When Lou Reed insisted in the liner notes to his 1989 album New York that it should be listened to in one sitting “as though it were a book or a movie”, he sounded unbearably self-important. But now, in an age of downloads and ring tones, his admonition takes on new weight, for the format of the album itself is under threat.
Why bother buying one in its entirety when you can download a few favoured tracks? Why stick to a set sequence of songs when you can shuffle them randomly among thousands of others on an MP3 player? The experience of listening to an album from beginning to end is in danger of becoming pop’s equivalent of reading Finnegans Wake: an act of perseverance undertaken by very few.
As if making a stand against this erosion of dignity, some of the year’s best albums have taken great pains to emphasise their very album-ness. Sufjan Stevens’ Illinoise (Rough Trade), themed around the eponymous state, is the second in a projected series of concept albums about all 50 US states (the first was about Michigan, where Stevens grew up). It’s a quixotic travelogue, with more than a hint of whimsy to it, but gorgeous orchestral pop and clever, literate lyrics save it from smart-alecky self-indulgence. Stevens, a graduate of creative writing school, shares the same post-ironic, knowingly sentimental tone as young American writers such as Jonathan Safran Foer, though his music is much more deft and touching than their novels.
Doves’ Some Cities (Heavenly) is also a travelogue of sorts, its songs documenting the transformation of the trio’s hometown Manchester from decaying post-industrial smokestack into the glitzy gentrified leisure centre of nowadays. “Too much history coming down / Another building brought to ground,” they moan on the title track, their music brilliantly updating Manchester’s tradition of gloomy pop - Joy Division, The Smiths - and crashing it against the gleaming glass malls and upmarket apartment blocks that decorate the city today.

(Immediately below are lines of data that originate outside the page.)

-- ==== Sys2Proof/Syntax.lean ====
section
/-! DEFINITION. The commands of the module, one constructor per row of the table of operations and
events, and the operand structures they carry. -/

namespace Sys2Proof

/-- A dispatch by a tile's sequencer: the tile, whether the word fetched at its PC has an uncorrectable error, and the lines of the
accumulator store (true) and the operand store (false) in which an uncorrectable error has been found since (R202). -/
structure Dispatch where
  tile : Nat
  ecc  : Bool
  lost : List (Bool × Nat) := []
  deriving DecidableEq, Repr

/-- The header of a mailbox command (Table 17-7): pair, UNITS_M1 + 1, CMD_SEQ, CORRELATION, and the
offset of the first RSVD byte or bit that is not 0. -/
structure Hdr where
  pair   : Nat
  units  : Nat
  seq    : Nat
  corr   : Nat
  rsvdAt : Option Nat
  deriving DecidableEq, Repr

/-- A reference (Table 17-8). `block` is what the RC reads of the message (KIND 0) or of host memory
(KIND 1), and `readable` whether that read succeeds; a KIND 2 block is read from module memory. -/
structure Ref where
  kind     : Nat
  key      : Nat
  addr     : Nat
  len      : Nat
  block    : List Byte
  readable : Bool
  deriving DecidableEq, Repr

/-- Where a DMA ring or queue lies (R323, R329): kind 0 fabric, 1 host A, 2 host B. -/
structure RingLoc where
  kind : Nat
  addr : Nat
  key  : Nat
  size : Nat
  deriving DecidableEq, Repr

/-- Arguments of DMA_CHANNEL_CREATE (Table 11-8); 0xFF is "any" for the channel and "none" for the
function (0 A, 1 B); hostPorts bit 0 A, bit 1 B. -/
structure ChanArgs where
  chan : Nat
  job : Nat
  queue : Nat
  ring : RingLoc
  share : Nat
  fn : Nat
  hostPorts : Nat
  deriving DecidableEq, Repr

/-- Ethernet port configuration (Table 18-6). -/
structure EthCfg where
  enable  : Nat
  ip      : Nat
  pfx     : Nat
  gateway : Nat
  vlan    : Nat
  jumbo   : Nat
  deriving DecidableEq, Repr

/-- Arguments of REGION_CREATE: Table 14-2 without REGION and KEY. -/
structure RegionArgs where
  space : Nat
  base  : Nat
  len   : Nat
  job   : Nat
  perm  : Nat
  opn   : Nat
  repl  : Nat
  deriving DecidableEq, Repr

/-- One replica of a range (R424). -/
structure Replica where
  module : Nat
  base : Nat
  key : Nat
  deriving DecidableEq, Repr

/-- One range of a replica map (R424). -/
structure ReplicaRange where
  home  : Nat
  space : Nat
  base  : Nat
  len   : Nat
  replicas : List Replica
  deriving DecidableEq, Repr

/-- One port's entry of the cabling plan (Table 13-7): role 0 UNUSED, 1 NORMAL, 2 BYPASS. -/
structure PlanEntry where
  port : Nat
  role : Nat
  serial : Nat
  module : Nat
  peerPort : Nat
  backsUp : Nat
  deriving DecidableEq, Repr

/-- A cabling plan (Table 13-7). -/
structure Plan where
  version : Nat
  self : Nat
  entries : List PlanEntry
  deriving DecidableEq, Repr

/-- A routing table (Table 13-4). -/
structure RouteTable where
  job : Nat
  epoch : Nat
  lens : List Nat
  wraps : List Nat
  selfAt : List Nat
  plus : List Nat
  minus : List Nat
  members : List Nat
  deriving DecidableEq, Repr

/-- An on-commit command of a collective (R445): stack, queue and the 64 command bytes. -/
structure OnCommit where
  stack : Nat
  queue : Nat
  cmd : List Byte
  deriving DecidableEq, Repr

/-- Arguments of COLL_CREATE (Table 15-10). Buffers are fabric addresses on this module, `none` where
not given; ring is (address, key); tile and token 0xFF none. -/
structure CollArgs where
  id : Nat
  job : Nat
  op : Nat
  algorithm : Nat
  dimMask : Nat
  root : Nat
  count : Nat
  fmt : Nat
  bufIn : Nat
  out0 : Nat
  out1 : Nat
  work0 : Option Nat
  work1 : Option Nat
  carry0 : Option Nat
  carry1 : Option Nat
  commitMode : Nat
  stepTimeout : Nat
  policy : Nat
  fallback : Nat
  genFirst : Nat
  ring : Option (Nat × Nat)
  tile : Nat
  token : Nat
  cmds : List OnCommit
  deriving DecidableEq, Repr

/-- Arguments of PIPE_CREATE (R457): dir 0 SEND, 1 RECV. -/
structure PipeArgs where
  id : Nat
  job : Nat
  peer : Nat
  dir : Nat
  anchor : Nat
  slots : Nat
  slotBytes : Nat
  samples : Nat
  buffer : Nat
  ring : Option (Nat × Nat)
  tile : Nat
  token : Nat
  deriving DecidableEq, Repr

/-- One pair of a spare fill (R463): source address and key, local stack address and key, length, and
the source's queue window with its key (a fabric address). -/
structure FillPair where
  src : Nat
  srcKey : Nat
  dst : Nat
  dstKey : Nat
  len : Nat
  window : Nat
  windowKey : Nat
  deriving DecidableEq, Repr

/-- Arguments of SERVE_MODEL_LOAD (R470, Table 16-1). -/
structure ModelArgs where
  job : Nat
  weights : List Nat
  pools : List Nat
  logits : Nat
  batchAddr : Nat
  bytesFixed : Nat
  kvBytes : Nat
  stepsPerPass : Nat
  vocab : Nat
  maxContext : Nat
  prefillShare : Nat
  logitFmt : Nat
  deriving DecidableEq, Repr

/-- A byte-pair table (R479): entries and the merge list in rank order (left, right, result). -/
structure BpTable where
  entries : List (List Byte)
  merges : List (Nat × Nat × Nat)
  raw : List Byte
  deriving DecidableEq, Repr

/-- Contract fields (Table 16-8). RATE_SEQ is a binary32 encoding. -/
structure ContractArgs where
  id : Nat
  key : List Byte
  tokeniser : Nat
  seqReserved : Nat
  ctxLimit : Nat
  rateSeq : BitVec 32
  p50 : Nat
  p99 : Nat
  p999 : Nat
  floorStep : Nat
  window : Nat
  stretchTokens : Nat
  stretchTime : Nat
  deriving DecidableEq, Repr

/-- A setup block as the RC reads it (Table 17-6); `rsvdZero` says bytes 35-59 are 0 and `readable`
that the host's memory answered. -/
structure SetupBlock where
  cmdRing : Nat
  rspRing : Nat
  evtRing : Nat
  indexAddr : Nat
  cmdLog2 : Nat
  rspLog2 : Nat
  evtLog2 : Nat
  rsvdZero : Bool
  readable : Bool
  deriving DecidableEq, Repr

/-- A tensor-network packet (Table 13-2) with its payload and whether its trailing CRC is good. -/
structure Pkt where
  type : Nat
  flags : Nat
  dest : Nat
  src : Nat
  flowSeq : Nat
  gen : Nat
  job : Nat
  tag : Nat
  vc : Nat
  hopLimit : Nat
  mcDim : Nat
  mcPlus : Nat
  mcMinus : Nat
  key : Nat
  typeArg : Nat
  payload : List Byte
  crcOk : Bool
  rsvdZero : Bool
  deriving DecidableEq, Repr

/-- A die-to-die flit (Table 10-2) or a hop flit (Table 13-1) as it reaches its receiver. kind: 0 data, 1 idle, 2 link control;
PAYLOAD_LEN is the length of `payload`, and `firstStart` FIRST_START. `lost` says that its CRC is bad, `errBits` name the bits of
the 2,048 that came wrong (R302), and `symbols` the symbols in error of each codeword that carries it (R346). The fields are those
that were sent. -/
structure Flit where
  lseq : Nat
  ackSeq : Nat
  kind : Nat
  vc : Nat
  nak : Bool
  trunc : Bool
  crVc : Nat
  crTotal : Nat
  txVc : Nat
  txTotal : Nat
  firstStart : Nat
  payload : List Byte
  lost : Bool
  errBits : List Nat
  symbols : List (List Nat)
  deriving DecidableEq, Repr

/-- A loop reading of a microring (R354, R356): its offset in units of 0.1 GHz, its drop-port power in units of 0.01 dBm, and
whether light comes in. -/
structure LoopReading where
  offset : Int
  power : Int
  light : Bool
  deriving DecidableEq, Repr

/-- A LANE_MOVE message (R361): the spare that takes the data slot, none where it is retired, and the state that its old grid
slot takes: 4 retired at warning, 5 at the floor, 6 by failure (Table 12-7). -/
structure LaneMove where
  spare : Option Nat
  cause : Nat
  deriving DecidableEq, Repr

/-- One sweep of the test attenuation as its receiver measured it (R350): for grid slot w of fibre pair f, at key 18 f + w, the bit
error ratio at each step from 0 to 6.0 dB, in millionths. -/
structure Sweep where
  slots : List (Nat × List Nat)
  deriving DecidableEq, Repr

/-- What a moved quad received in its identity exchange (R368): the far module's serial and port. -/
structure QuadPeer where
  quad : Nat
  serial : Nat
  port : Nat
  deriving DecidableEq, Repr

/-- A symbol in error of a line as it is read: line offset A (bits [36:6] give the line), symbol 0-71
(64-71 the check bytes) and the non-zero difference (R211, R212). -/
structure Flip where
  line : Nat
  symbol : Nat
  diff : Byte
  deriving DecidableEq, Repr

/-- How a host read of the DMA engine completes (R332, R548): `mask` are the lines whose completion carried poisoned data. -/
inductive HostRead where
  | none
  | data (bytes : List Byte)
  | poisoned (bytes : List Byte) (mask : Nat)
  deriving DecidableEq, Repr

/-- A bus error of a DMA burst or descriptor fetch (R332, Table 11-7): kind 1 fabric, 2 PCIe, 3 POISON;
fabric status, or for a PCIe read 1 where it timed out and 0 where it completed with Unsupported Request or Completer
Abort. `burst` is the byte of its descriptor at which the burst starts. -/
structure BusErr where
  kind : Nat
  status : Nat
  burst : Nat
  deriving DecidableEq, Repr

/-- A guest message (Table 10-7). -/
structure GuestReq where
  opcode : Nat
  tag : Nat
  region : Nat
  len : Nat
  key : Nat
  status : Nat
  offset : Nat
  rsvdZero : Bool
  data : List Byte
  deriving DecidableEq, Repr

/-- A TSP message (Table 16-3) as received on E0 (0) or E1 (1) from a client address and UDP port.
`bytes` is every byte from byte 0 to the end of the payload, and `mac` the 16-byte TAG. -/
structure Tsp where
  port : Nat
  addr : Nat
  udp : Nat
  bytes : List Byte
  mac : List Byte
  deriving DecidableEq, Repr

/-- A remote-mailbox datagram (Table 17-18) as received. `units` holds the message units. -/
structure Dgram where
  port : Nat
  addr : Nat
  udp : Nat
  bytes : List Byte
  mac : List Byte
  deriving DecidableEq, Repr

/-- An Ethernet frame as received: destination kind (0 own address, 1 broadcast, 2 other), VLAN, what it
carries (0 ARP, 1 ICMP echo, 2 UDP, 3 other), UDP destination port, length and faults. -/
structure EthFrame where
  dst : Nat
  vlan : Nat
  proto : Nat
  udpPort : Nat
  toIp : Nat
  len : Nat
  fcsOk : Bool
  fragment : Bool
  options : Bool
  deriving DecidableEq, Repr

/-- The results of the Tally's power-up checks (R625, R627, R628). -/
structure TallyChecks where
  firmware : Bool
  adc : Bool
  nvm : Bool
  oscillator : Bool
  ram : Bool
  mesh : Bool
  deriving DecidableEq, Repr

/-- What a housekeeping round delivers (R578, R579): the readings present, by channel, and the power
stage's mean input power in W over the round and the fold-back's active microseconds in it. -/
structure Round where
  readings : List (Nat × Int)
  power : Nat
  foldback : Nat
  deriving DecidableEq, Repr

After a 12-year absence, Kate Bush has returned with a characteristically eccentric double album, Aerial (EMI), which is dominated by themes of nature, nurture and maternal love. Far better than her misfiring last album, The Red Shoes, its songs are multi-layered, unpredictable and at times outright odd (at one point Bush recites pi to the power of 114). The second suite of songs, a pastoral reverie reminiscent of her old mentor Dave Gilmour’s band, Pink Floyd, is particularly striking.
Gorillaz are a concept band: a troupe of cartoon characters behind which hides Damon Albarn, one-time Britpop pin-up boy with Blur. Their second album, Demon Days (Parlophone), is pop genius, its music an inspiriting mix of hip-hop, funk, rock and anything else that Albarn’s busy imagination alights on. The sequencing of the songs, the way they vary mood and tempo, is superb: while individually excellent, taken as a whole they become even more satisfying.
Goldfrapp’s Supernature (Mute) is everything the overrated Gwen Stefani’s Love Angel Music Baby isn’t: stylish, slinky, electric. And Roots Manuva’s Awfully Deep (Big Dada) is far better than the overrated Kanye West’s Late Registration: inventive, powerful hip-hop with lyrical light and shade. Another British rapper worth investigating is Kano, whose debut Home Sweet Home (679) is more approachable than the similar work of “grime” peers such as Dizzee Rascal.
As if repenting for the grotesque over-hyping of their debut a few years ago, New York’s electro-pop leaders Fischerspooner made a comeback with a genuinely good album, Odyssey (EMI). Electronic music veterans Kraftwerk also released a sprightly live album, Minimum-Maximum (EMI), which ranks as the next best thing to catching their outstanding stage show in person.
In sharp contrast to his last album, the glum, acoustic Sea Change, Beck returned with Guero (Polydor), whose production and genre-mashing music recalled his triumphs of the 1990s without lapsing into nostalgia or self-plagiarism. The National’s Alligator (Beggars Banquet) manages to strike the acoustic-noir that Beck missed on Sea Change; their album resembles an unplugged version of Interpol and has a murky beauty of its own. Coldplay’s X&Y (Parlophone) could do with some murk: its transcendent epic-rock songs strive too hard for purity and the sublime, though they also represent a bold staking-out of ground once occupied by U2. Coldplay sound like they want to be the world’s biggest band. Their ambitiousness is admirable.
A decade on from the original, a second wave of Britpop crashed down upon us this year. Best of the bunch was the Kaiser Chiefs’ debut, Employment (B-Unique), whose songs are zingy and smart, though rely a little too heavily on super-catchy choruses. The same goes for MIA’s very different version of British pop: Sri Lankan-born Maya Arulpragasam’s album Arular (XL Recordings) is a minimalist fusion of sci-fi hip-hop beats, Asian rhythms and hypnotically repetitive lyrics. No need to listen to this in one sitting, … la Lou Reed; but it’s worth cocking an ear towards nonetheless.